Ursodeoxycholyl lysophosphatidylethanolamide is better than UDCA or PC in inhibiting apoptosis and liver injury (Chamulitrat et al., 2009
; Pathil et al., 2011a
). PC synthesis is known to be downregulated during apoptosis, and that PC supplementation provides protection (Cui and Houweling, 2002
). In addition to UDCA-LPE’s ability to inhibit apoptosis, the PC generated by UDCA-LPE by ways of CDS1 upregulation could also be a mechanism for its anti-apoptosis effects (Figure C). In support of this notion, the contents of product of CDS1 CDP-diacylglycerol contents are found to be decreased in livers of diabetic rats (Whiting et al., 1977
), and increased CDS1 is found during the development of heart failure and identified to be involved in compensatory mechanisms (Saini-Chohan et al., 2009
). These data suggest protective function of CDS1 and consistent with UDCA-LPE protection.

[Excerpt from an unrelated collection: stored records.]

-- ==== Sys2Proof/Machine/Events.lean ====
section
/-! DEFINITION. The field port's commands and the events of the timers (R57, R65, R89, R92, R94, R96, R98, R99, R113,
R114, R122, R124, R128, R132). A timer's event that comes while its timer has not reached its mark changes nothing
(assumption 8), and one whose mark falls on the second of a minute boundary comes after the minute work (assumption 69). -/

namespace Sys2Proof.Machine

open Sys2Proof (Flow Bed Sample)

/-- What follows an event of a block: the sequencer's tests, the hold of R70 at once, the handing of SETPOINT fields. -/
def settle (s : State) : State := handAll (applyHold (sequencerReact s))

/-- An event of the timers in a part that has its supply. -/
def timed (f : State → State) (s : State) : Host.Outcome State Fault Refusal :=
  whilePowered (fun s => settleRestart (settle (f s))) s

/-! ### The field port -/

/-- A SAMPLE taken, with what an accepted one sets off; its own SETPOINT request comes last, so that it carries the fields
as the SAMPLE has left them (R122, R132). With a minimum run time of 0 its RUNNING feedback can take STARTING to RUNNING and
at once to STOPPING: the RUN is handed first, and the STOP after it (R88, R96). A discarded one sets nothing off. -/
def sampleStep (record : Option Sample) (s : State) : State :=
  let r := takeSample record s
  if r.2 then settleRestart (requestSetpoint (settle r.1)) else r.1

/-- SAMPLE (R122). -/
def execSample (record : Option Sample) (s : State) : Host.Outcome State Fault Refusal :=
  whilePowered (sampleStep record) s

/-- SETPOINT_SEND_DONE (R132). -/
def execSetpointSendDone (s : State) : Host.Outcome State Fault Refusal := whilePowered setpointDone s

/-- FIELD_LATE (R124). -/
def execFieldLate (s : State) : Host.Outcome State Fault Refusal := timed fieldLateTest s

/-- FIELD_LOST (R65, R124). -/
def execFieldLost (s : State) : Host.Outcome State Fault Refusal := timed fieldLostTest s

/-- SUSPENSE_OLD (R128). -/
def execSuspenseOld (f : Flow) (s : State) : Host.Outcome State Fault Refusal := timed (suspenseOldTest f) s

/-! ### The train mode controller -/

/-- LISTEN_30_S_MARK (R57). -/
def execListen30SMark (s : State) : Host.Outcome State Fault Refusal := timed listenTest s

/-- LISTEN_120_S_MARK (R57). -/
def execListen120SMark (s : State) : Host.Outcome State Fault Refusal := timed listenTest s

/-! ### The compressor sequencer and the start queue copy -/

/-- START_TIMEOUT (R94). -/
def execStartTimeout (s : State) : Host.Outcome State Fault Refusal := timed timeOutStart s

/-- MIN_STOP_ELAPSED (R89, R99). -/
def execMinStopElapsed (s : State) : Host.Outcome State Fault Refusal := timed autoRestart s

/-- MIN_RUN_ELAPSED (R96): the sequencer's tests are made again. -/
def execMinRunElapsed (s : State) : Host.Outcome State Fault Refusal := timed (fun s => s) s

/-- ZERO_DEMAND_300_S (R96): the sequencer's tests are made again. -/
def execZeroDemand300S (s : State) : Host.Outcome State Fault Refusal := timed (fun s => s) s

/-- START_HISTORY_AGE_OUT (R89): the sequencer's tests are made again. -/
def execStartHistoryAgeOut (s : State) : Host.Outcome State Fault Refusal := timed (fun s => s) s

/-- The trips that have reached an age of 86,400 s removed (R98). -/
def ageOutTrips (s : State) : State := s.onComp (fun c => { c with trips := c.trips.filter (· < 86400) })

/-- TRIP_HISTORY_AGE_OUT (R98). -/
def execTripHistoryAgeOut (s : State) : Host.Outcome State Fault Refusal := timed ageOutTrips s

/-- HEAD_HOLD_EXPIRY (R92). -/
def execHeadHoldExpiry (s : State) : Host.Outcome State Fault Refusal := timed expireHead s

/-! ### The dryer controller -/

/-- A bed's phase timer against the maximum of a phase, in site minutes (R113, R114). The timers stand still in CONFIG
(R104), so none reaches its maximum there. At the second of a minute boundary the minute work has come first, since
CLOCK_SECOND does it (R121, assumption 54). -/
def phaseExpiry (bed : Bed) (phase : BedState) (maximum : Nat) (s : State) : State :=
  if s.train.mode ≠ .config ∧ (s.dryer.bed bed).state = phase ∧ maximum * 60 ≤ (s.dryer.bed bed).phaseTimer.getD 0 then
    bedFault bed s
  else s

/-- HEAT_MAXIMUM (R113). -/
def execHeatMaximum (bed : Bed) (s : State) : Host.Outcome State Fault Refusal :=
  timed (fun s => phaseExpiry bed .heating s.cfg.dryer.heatMaximum s) s

/-- COOL_MAXIMUM (R114). -/
def execCoolMaximum (bed : Bed) (s : State) : Host.Outcome State Fault Refusal :=
  timed (fun s => phaseExpiry bed .cooling s.cfg.dryer.coolMaximum s) s

end Sys2Proof.Machine
end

In addition to UDCA (Simko and Michael, 1994
), other protective bile acids, such as 5 beta-scymnol (Slitt et al., 2004
), have been shown to reduce liver injury and acetaminophen toxicity. UDCA-LPE may be hepatoprotective in these settings as UDCA-LPE is superior to UDCA. Furthermore, UDCA-LPE inhibits activities of hepatic phospholipase A2 thus decreasing the levels of cytotoxic lyso PC (Pathil et al., 2011a
). It has been shown that CDS1 activity is inhibited by lyso PC in vitro
(Lin et al., 1991
). UDCA-LPE’s ability to lower lyso PC concentrations may lead to increases in CDS1 activity and hence increased PC. Increased CDS1 and PC abundance by UDCA-LPE could also provide dilinoleyl- or polyenyl PC (Aleynik et al., 1997
; Lieber et al., 2003
) as well as PC-containing medium-chain fatty acids, such as dilauroyl PC, which is a new PC molecule recently identified to elicit protective anti-diabetic effects (Lee et al., 2011
). Alternatively, UDCA-LPE may prevent PC export to extracellular space thus allowing more PC for maintaining cell integrity during stress. Further analyses of PC export genes affected by UDCA-LPE are still yet to be determined.

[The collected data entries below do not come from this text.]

-- ==== Sys2Proof/Machine/Core.lean ====
section
/-! DEFINITION. The machine as the host takes it. -/

def Sys2Proof.core : Host.Core :=
  { State := Sys2Proof.Machine.State, Fault := Sys2Proof.Machine.Fault, Refusal := Sys2Proof.Machine.Refusal,
    step := Sys2Proof.Machine.step, reset := Sys2Proof.Machine.State.reset }
end

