-- ==== Sys2Proof/Certificates/Slice0/Obligations.lean ====
section
/-! DEFINITION. The statements about the OK-620. "The order table of R…" and the like say which rule a statement formalises;
`State.steady`, `State.atWork`, `State.hears` and `State.obeys` (Safety) say when a command is taken. -/

open Sys2Proof Sys2Proof.Machine

/-! ### The step and the whole command set -/

/-- A step runs the command at the front of the queue on the state with the queue's rest; on an empty queue the block
idles, which is the model's choice (assumption 1). -/
def Obligations.StepRunsFront : Prop :=
  (∀ c rest s, s.pending = c :: rest → step s = exec c { s with pending := rest })
    ∧ ∀ s, s.pending = [] → step s = .next s

/-- Every command answers a next state in every state: the manual lets nothing stop the part. Without its supply the
part takes no command but POWER_ON_RESET (R166). That a part without supply takes no other command is the model's
reading (assumption 14). -/
def Obligations.TakesEveryCommand : Prop :=
  (∀ c s, ∃ t, exec c s = .next t)
    ∧ ∀ c s, s.powered = false → (∀ n u l, c ≠ .powerOnReset n u l) → exec c s = .next s

/-- The configuration image changes only at a power-on reset, which reads it, and at a loss of power, which loses it; the
station number is latched from the strap pins by a power-on reset, a line reset and the line reset of a RESTART alone (R161,
R163); the command queue is the sender's. That the strap pins come with the reset commands is the model's choice (assumption
13). -/
def Obligations.OnlyResetsReconfigure : Prop :=
  ∀ c s t, exec c s = .next t → (∀ n u l, c ≠ .powerOnReset n u l) → c ≠ .powerLoss →
    t.port.image = s.port.image ∧ t.pending = s.pending ∧ (t.station = s.station ∨ t.station = t.straps)
      ∧ ((∀ n, c ≠ .lineReset n) → t.straps = s.straps
          ∧ ((∀ src dst arg litres, c ≠ .orderRestart src dst arg litres) → s.link.restartPending = false →
              t.station = s.station))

It is possible that increases of PC may indicate increased availability of free fatty acids due to upregulation of lipogenic genes by drug treatment (Anthérieu et al., 2011
). This possibility may be applicable for treatment longer than 4
h to allow protein translation. UDCA-LPE’s ability to increase lipogenic genes such as fatty acid synthase and elongase genes has previously been observed (unpublished data). These de novo
lipogenic lipids including PC in fact reflect the protection against cell death during palmitate stress after 20
h (Collins et al., 2010
; Green and Olsen, 2011
). It has been shown that CDS1 expression is concomitantly increased with lipogenesis genes fatty acid synthase during fetal lung development (Zhang et al., 2004
), it is surmised that CDS1 may be similarly regulated by de novo
lipogenesis transcription factors. As UDCA-LPE elicits lipoprotection after 20
h treatment, UDCA-LPE may be found most effective in treatment of pathological acute hepatotoxicity as to compare with normal physiological conditions. While many cationic amphiphilic drugs such as chlorpromazine and tamoxifen are known to be cytotoxic to hepatocytes by inducing phospholipidosis (Chatman et al., 2009
), it is still to be determined whether UDCA-LPE could accumulate phospholipids in lysosomes (which are the organelles for phospholipidosis). As UDCA-LPE targets mitochondria by inhibiting the loss of mitochondrial membrane potentials (Chamulitrat et al., 2009
), UCDA-LPE may elicit protection during acute liver injury at this organelle (Pathil et al., 2011a
). PC could likely be accumulated in the mitochondrial membrane for protection.
We herein demonstrated that UDCA-LPE rapidly caused accumulation of hepatic PC likely by stimulation of specific signaling pathways of PC metabolism. Further experiments are still yet to be performed to investigate UDCA-LPE protective effects against severe hepatotoxicity induced by drugs such as acetaminophen.